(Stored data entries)
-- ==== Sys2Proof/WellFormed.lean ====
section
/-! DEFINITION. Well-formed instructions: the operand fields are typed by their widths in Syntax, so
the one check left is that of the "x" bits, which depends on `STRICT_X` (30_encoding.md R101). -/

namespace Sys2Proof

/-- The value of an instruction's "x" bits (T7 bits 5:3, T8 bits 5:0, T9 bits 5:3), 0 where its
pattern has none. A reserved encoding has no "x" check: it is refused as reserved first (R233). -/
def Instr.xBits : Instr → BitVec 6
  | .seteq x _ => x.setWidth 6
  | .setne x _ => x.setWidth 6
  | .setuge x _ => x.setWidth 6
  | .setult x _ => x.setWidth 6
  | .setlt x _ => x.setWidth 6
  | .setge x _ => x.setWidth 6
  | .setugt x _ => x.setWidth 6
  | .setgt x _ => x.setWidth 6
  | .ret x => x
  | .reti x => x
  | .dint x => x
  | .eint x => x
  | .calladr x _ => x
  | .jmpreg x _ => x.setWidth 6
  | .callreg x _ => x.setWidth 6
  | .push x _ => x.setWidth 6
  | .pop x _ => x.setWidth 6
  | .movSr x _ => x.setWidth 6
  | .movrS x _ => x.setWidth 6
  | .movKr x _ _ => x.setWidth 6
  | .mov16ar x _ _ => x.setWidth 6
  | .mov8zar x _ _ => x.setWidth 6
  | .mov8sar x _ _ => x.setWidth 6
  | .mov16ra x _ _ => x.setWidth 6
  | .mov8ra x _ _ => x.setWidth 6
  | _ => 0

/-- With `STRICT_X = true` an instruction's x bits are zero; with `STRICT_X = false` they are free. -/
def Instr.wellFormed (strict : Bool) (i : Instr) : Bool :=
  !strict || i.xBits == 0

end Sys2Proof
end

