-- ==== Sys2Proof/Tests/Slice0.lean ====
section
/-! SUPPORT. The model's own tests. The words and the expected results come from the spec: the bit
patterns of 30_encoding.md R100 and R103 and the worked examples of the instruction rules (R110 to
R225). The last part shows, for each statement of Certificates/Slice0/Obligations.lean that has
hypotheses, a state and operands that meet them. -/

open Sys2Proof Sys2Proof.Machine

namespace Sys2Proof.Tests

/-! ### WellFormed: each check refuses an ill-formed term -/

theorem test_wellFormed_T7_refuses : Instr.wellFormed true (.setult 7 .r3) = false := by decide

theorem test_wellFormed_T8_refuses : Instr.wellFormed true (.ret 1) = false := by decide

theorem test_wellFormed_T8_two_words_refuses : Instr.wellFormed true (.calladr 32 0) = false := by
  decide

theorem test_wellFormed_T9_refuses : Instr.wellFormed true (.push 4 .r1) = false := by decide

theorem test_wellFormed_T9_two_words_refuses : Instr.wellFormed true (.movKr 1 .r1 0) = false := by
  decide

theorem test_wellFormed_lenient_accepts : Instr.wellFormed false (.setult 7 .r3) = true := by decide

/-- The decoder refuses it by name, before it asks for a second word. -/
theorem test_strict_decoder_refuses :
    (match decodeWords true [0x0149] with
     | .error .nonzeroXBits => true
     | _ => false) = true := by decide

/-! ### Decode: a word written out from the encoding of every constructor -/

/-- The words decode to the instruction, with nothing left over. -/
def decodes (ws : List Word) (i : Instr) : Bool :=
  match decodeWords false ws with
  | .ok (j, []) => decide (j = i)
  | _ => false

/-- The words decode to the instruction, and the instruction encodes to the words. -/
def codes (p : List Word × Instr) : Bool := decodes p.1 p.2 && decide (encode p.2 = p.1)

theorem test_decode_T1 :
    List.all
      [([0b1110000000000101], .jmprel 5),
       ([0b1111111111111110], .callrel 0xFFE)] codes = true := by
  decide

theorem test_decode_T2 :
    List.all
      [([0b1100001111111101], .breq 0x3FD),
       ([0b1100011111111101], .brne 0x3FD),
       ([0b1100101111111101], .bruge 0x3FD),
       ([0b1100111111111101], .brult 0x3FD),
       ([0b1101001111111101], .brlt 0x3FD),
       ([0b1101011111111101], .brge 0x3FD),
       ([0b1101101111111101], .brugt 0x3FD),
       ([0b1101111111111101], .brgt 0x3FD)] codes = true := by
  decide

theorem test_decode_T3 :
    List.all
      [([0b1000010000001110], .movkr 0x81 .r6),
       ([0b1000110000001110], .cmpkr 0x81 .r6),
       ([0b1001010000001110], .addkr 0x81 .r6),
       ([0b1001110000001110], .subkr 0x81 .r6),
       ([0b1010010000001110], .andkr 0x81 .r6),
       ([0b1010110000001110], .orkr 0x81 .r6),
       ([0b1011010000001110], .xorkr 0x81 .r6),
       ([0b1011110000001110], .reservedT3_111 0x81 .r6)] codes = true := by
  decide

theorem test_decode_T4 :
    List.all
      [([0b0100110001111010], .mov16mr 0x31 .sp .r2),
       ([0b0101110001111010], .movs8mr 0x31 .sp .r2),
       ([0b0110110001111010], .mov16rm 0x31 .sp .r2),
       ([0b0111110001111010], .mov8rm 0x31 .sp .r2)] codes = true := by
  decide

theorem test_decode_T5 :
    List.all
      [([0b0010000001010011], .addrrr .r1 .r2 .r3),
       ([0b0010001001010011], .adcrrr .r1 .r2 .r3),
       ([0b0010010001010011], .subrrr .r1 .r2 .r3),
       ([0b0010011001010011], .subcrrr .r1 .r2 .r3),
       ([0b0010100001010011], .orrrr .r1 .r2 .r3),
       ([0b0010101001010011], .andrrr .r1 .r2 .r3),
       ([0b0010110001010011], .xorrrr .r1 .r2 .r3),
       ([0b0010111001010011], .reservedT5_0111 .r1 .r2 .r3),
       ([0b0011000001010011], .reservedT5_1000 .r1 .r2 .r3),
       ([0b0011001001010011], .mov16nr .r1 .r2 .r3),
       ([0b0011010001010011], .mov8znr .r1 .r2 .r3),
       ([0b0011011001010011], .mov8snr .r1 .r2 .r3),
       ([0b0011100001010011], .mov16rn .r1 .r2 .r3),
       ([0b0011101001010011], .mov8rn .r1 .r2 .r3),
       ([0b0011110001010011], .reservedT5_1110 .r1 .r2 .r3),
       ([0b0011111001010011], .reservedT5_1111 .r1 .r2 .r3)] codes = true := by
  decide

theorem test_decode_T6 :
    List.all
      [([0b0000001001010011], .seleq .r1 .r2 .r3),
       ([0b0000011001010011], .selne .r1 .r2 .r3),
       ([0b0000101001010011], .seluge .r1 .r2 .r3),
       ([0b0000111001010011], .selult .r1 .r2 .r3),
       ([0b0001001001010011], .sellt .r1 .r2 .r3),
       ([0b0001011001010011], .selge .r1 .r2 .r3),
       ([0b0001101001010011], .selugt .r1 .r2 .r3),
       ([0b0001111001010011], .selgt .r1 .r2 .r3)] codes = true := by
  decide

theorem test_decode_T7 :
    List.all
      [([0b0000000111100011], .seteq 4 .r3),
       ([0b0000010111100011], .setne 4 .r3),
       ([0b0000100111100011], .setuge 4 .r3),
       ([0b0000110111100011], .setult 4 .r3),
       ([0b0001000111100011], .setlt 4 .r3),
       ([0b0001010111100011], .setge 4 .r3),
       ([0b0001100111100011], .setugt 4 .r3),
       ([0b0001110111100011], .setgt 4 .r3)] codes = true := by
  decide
* * *
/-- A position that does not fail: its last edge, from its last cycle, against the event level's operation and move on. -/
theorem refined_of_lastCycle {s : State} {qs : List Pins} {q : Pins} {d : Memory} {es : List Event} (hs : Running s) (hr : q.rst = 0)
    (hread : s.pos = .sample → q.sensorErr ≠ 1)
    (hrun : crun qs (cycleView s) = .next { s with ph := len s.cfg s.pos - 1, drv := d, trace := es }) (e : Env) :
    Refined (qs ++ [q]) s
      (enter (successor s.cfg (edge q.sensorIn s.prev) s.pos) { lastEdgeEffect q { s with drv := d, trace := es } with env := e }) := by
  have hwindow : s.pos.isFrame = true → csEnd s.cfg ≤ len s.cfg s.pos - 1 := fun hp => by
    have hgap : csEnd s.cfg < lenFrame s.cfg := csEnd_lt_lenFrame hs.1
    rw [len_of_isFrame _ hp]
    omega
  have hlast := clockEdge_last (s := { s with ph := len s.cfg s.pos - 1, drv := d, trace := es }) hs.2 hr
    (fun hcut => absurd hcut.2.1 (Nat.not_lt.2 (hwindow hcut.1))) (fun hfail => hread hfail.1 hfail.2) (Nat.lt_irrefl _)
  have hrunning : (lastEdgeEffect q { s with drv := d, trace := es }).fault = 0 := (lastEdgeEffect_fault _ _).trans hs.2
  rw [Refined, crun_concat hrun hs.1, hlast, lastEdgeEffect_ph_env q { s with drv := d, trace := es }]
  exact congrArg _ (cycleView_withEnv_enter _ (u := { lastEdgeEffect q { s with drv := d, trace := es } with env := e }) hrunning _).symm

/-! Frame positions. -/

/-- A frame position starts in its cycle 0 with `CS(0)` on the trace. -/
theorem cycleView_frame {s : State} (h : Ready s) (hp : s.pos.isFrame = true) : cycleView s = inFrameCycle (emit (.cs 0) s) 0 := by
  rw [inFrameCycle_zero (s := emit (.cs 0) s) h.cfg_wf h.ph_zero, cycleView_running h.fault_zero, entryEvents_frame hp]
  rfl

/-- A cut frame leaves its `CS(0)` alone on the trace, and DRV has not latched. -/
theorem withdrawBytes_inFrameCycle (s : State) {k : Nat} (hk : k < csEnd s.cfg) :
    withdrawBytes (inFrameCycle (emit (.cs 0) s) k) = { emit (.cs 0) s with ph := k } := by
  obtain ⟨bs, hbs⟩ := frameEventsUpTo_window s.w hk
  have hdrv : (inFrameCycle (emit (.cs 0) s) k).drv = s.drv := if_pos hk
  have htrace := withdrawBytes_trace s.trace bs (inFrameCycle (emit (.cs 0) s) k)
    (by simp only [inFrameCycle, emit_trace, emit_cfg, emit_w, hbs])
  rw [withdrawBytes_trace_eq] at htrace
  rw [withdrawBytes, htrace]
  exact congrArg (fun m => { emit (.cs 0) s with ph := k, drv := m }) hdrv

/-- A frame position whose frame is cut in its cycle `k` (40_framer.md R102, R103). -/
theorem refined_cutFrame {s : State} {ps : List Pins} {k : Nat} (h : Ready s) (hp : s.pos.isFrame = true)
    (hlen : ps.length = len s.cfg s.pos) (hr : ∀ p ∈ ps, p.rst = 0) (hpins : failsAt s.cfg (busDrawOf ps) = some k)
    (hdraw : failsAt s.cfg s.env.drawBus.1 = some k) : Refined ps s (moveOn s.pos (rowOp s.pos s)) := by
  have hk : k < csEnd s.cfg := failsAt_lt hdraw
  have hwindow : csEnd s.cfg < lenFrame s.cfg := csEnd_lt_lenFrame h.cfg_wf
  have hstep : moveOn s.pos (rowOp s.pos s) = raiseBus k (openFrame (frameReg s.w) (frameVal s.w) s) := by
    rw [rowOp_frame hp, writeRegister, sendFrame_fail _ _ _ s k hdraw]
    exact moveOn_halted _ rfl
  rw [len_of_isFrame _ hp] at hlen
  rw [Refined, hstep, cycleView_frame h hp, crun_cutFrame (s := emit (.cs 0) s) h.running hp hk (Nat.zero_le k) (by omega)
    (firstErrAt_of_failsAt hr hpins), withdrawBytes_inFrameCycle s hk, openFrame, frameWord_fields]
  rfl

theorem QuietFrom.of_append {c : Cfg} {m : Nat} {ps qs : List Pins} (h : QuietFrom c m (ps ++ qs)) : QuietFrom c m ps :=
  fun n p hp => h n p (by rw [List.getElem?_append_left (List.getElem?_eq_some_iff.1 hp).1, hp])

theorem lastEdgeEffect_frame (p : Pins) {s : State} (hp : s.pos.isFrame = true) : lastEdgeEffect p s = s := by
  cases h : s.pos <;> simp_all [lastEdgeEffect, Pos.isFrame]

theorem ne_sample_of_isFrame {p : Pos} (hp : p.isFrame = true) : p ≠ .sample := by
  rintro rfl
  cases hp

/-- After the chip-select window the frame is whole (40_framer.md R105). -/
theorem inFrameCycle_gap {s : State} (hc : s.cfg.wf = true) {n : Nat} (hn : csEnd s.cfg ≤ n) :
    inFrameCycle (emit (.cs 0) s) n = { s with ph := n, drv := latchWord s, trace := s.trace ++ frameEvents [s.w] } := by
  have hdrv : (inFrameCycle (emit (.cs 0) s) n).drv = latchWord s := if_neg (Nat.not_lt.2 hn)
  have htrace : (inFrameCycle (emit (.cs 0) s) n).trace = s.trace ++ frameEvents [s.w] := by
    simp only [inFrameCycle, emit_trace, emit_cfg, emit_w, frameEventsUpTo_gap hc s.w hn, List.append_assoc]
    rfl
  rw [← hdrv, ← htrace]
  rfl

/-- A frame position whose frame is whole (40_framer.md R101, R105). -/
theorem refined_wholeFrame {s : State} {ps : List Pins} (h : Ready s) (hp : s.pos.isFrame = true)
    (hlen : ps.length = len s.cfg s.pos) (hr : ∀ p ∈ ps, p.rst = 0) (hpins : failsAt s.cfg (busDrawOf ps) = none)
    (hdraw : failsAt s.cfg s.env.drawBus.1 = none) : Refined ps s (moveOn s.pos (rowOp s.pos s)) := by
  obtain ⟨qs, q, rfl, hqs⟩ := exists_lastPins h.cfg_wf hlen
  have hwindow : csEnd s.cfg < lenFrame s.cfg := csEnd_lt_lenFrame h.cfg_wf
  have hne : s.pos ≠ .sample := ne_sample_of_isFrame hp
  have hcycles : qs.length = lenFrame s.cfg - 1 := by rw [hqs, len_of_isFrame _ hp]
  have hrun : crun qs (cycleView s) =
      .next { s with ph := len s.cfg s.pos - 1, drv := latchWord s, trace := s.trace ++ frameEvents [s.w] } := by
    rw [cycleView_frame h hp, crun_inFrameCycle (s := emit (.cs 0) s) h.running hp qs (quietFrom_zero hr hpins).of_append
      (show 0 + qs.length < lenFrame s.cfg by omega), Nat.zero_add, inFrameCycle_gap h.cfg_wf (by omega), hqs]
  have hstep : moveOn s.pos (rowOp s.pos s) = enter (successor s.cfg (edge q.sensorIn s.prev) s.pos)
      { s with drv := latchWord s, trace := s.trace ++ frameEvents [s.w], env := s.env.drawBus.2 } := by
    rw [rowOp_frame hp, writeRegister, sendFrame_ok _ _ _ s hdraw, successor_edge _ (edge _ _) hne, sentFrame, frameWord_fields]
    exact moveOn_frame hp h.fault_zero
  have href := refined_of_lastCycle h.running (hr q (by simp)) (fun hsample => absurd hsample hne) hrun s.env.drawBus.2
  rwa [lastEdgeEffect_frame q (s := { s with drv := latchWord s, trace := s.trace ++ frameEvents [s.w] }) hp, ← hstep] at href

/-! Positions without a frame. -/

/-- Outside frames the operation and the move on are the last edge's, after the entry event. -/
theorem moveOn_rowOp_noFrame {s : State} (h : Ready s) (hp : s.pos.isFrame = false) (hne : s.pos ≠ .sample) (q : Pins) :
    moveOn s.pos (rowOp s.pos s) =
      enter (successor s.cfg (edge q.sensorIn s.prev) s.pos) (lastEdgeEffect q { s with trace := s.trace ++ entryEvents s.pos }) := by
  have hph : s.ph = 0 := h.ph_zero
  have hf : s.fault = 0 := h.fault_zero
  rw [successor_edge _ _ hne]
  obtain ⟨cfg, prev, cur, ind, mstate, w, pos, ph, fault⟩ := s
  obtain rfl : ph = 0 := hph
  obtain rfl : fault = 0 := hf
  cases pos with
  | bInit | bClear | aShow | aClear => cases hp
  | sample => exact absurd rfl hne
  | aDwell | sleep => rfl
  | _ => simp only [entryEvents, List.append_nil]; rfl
...
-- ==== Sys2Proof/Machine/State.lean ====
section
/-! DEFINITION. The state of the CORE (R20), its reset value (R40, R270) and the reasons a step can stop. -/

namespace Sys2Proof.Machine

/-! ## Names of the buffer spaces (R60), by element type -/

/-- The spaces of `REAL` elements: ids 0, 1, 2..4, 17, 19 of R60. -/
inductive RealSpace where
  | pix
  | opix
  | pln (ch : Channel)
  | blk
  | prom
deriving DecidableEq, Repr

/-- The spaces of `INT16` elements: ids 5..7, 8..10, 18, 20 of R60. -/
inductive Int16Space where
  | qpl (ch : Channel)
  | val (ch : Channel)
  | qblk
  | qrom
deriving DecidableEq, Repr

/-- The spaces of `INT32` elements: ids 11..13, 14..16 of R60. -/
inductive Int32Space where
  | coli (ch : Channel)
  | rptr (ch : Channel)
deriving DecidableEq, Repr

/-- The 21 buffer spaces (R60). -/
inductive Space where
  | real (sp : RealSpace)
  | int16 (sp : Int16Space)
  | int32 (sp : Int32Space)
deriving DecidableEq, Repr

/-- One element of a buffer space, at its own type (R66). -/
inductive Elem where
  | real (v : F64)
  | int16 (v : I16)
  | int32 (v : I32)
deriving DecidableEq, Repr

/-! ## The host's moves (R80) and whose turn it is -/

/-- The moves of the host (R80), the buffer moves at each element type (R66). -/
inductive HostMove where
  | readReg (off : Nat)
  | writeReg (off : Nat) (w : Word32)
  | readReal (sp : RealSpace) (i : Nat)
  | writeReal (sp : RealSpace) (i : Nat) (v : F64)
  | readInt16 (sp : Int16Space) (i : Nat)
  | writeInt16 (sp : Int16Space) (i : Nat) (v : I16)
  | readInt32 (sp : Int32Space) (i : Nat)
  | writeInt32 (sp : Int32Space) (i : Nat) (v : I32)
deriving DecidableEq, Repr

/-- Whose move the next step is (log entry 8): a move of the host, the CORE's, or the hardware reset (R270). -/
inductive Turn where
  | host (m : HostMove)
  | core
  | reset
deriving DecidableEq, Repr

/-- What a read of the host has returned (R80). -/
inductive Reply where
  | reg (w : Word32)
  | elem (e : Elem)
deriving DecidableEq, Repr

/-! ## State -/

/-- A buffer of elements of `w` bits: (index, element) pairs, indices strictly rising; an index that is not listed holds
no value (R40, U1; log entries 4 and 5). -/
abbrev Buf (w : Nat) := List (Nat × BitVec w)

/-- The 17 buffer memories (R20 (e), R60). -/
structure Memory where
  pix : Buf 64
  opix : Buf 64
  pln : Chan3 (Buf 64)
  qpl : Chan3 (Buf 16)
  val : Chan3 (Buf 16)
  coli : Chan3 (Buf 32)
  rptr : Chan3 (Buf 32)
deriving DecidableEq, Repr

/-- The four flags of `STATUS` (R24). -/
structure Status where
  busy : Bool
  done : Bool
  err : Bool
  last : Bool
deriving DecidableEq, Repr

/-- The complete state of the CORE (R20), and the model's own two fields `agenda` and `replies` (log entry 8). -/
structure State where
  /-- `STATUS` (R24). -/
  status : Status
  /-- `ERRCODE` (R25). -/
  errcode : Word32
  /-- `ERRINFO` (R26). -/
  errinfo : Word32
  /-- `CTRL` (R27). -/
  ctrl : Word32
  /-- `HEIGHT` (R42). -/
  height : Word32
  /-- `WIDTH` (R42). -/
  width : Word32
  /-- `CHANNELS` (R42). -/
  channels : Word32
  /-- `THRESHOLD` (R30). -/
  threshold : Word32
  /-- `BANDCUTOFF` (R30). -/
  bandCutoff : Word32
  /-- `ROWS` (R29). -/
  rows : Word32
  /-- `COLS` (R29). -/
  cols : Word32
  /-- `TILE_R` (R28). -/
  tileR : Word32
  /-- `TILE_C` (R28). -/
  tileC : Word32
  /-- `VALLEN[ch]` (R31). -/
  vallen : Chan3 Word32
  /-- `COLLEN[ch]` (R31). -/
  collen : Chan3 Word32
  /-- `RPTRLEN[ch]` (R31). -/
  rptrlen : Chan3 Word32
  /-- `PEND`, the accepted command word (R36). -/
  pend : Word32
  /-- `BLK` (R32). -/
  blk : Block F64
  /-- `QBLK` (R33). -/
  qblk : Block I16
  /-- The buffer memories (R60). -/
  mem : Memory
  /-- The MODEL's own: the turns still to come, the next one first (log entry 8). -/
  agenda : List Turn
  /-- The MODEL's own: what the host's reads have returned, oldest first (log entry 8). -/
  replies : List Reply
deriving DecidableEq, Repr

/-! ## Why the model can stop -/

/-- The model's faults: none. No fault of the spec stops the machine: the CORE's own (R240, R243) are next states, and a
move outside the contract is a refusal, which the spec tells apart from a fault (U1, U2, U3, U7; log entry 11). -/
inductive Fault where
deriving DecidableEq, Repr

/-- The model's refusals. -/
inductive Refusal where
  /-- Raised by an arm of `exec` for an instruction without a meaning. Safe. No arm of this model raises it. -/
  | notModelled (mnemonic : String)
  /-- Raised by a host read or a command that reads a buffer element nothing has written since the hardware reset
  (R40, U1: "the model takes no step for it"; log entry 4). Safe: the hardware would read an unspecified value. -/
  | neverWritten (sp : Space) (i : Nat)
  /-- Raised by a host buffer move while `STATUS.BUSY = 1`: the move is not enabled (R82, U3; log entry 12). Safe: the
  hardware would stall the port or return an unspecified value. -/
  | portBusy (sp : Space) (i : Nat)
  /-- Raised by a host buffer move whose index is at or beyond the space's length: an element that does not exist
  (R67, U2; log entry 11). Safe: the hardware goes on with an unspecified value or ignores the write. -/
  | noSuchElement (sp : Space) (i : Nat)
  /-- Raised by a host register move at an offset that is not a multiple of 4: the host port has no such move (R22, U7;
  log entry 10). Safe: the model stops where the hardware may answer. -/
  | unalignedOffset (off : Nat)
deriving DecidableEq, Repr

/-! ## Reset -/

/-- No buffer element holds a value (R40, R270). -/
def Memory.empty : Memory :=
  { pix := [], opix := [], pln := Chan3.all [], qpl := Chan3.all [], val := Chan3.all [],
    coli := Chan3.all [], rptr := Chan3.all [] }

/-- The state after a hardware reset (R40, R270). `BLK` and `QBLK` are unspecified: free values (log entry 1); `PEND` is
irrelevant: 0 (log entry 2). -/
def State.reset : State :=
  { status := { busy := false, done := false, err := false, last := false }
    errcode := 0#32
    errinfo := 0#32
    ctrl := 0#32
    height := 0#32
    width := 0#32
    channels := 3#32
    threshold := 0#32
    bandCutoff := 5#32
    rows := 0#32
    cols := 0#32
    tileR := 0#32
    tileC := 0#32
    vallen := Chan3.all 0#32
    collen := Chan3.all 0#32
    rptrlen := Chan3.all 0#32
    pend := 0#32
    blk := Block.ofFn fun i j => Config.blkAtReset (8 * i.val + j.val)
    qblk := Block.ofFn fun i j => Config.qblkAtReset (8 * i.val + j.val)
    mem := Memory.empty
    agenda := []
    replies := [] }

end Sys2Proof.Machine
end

■ **YOUR GOAL**: Using the data above, tally each line that contains "setgt". Write only the total.

■ **WRITTEN SOLUTION**: 2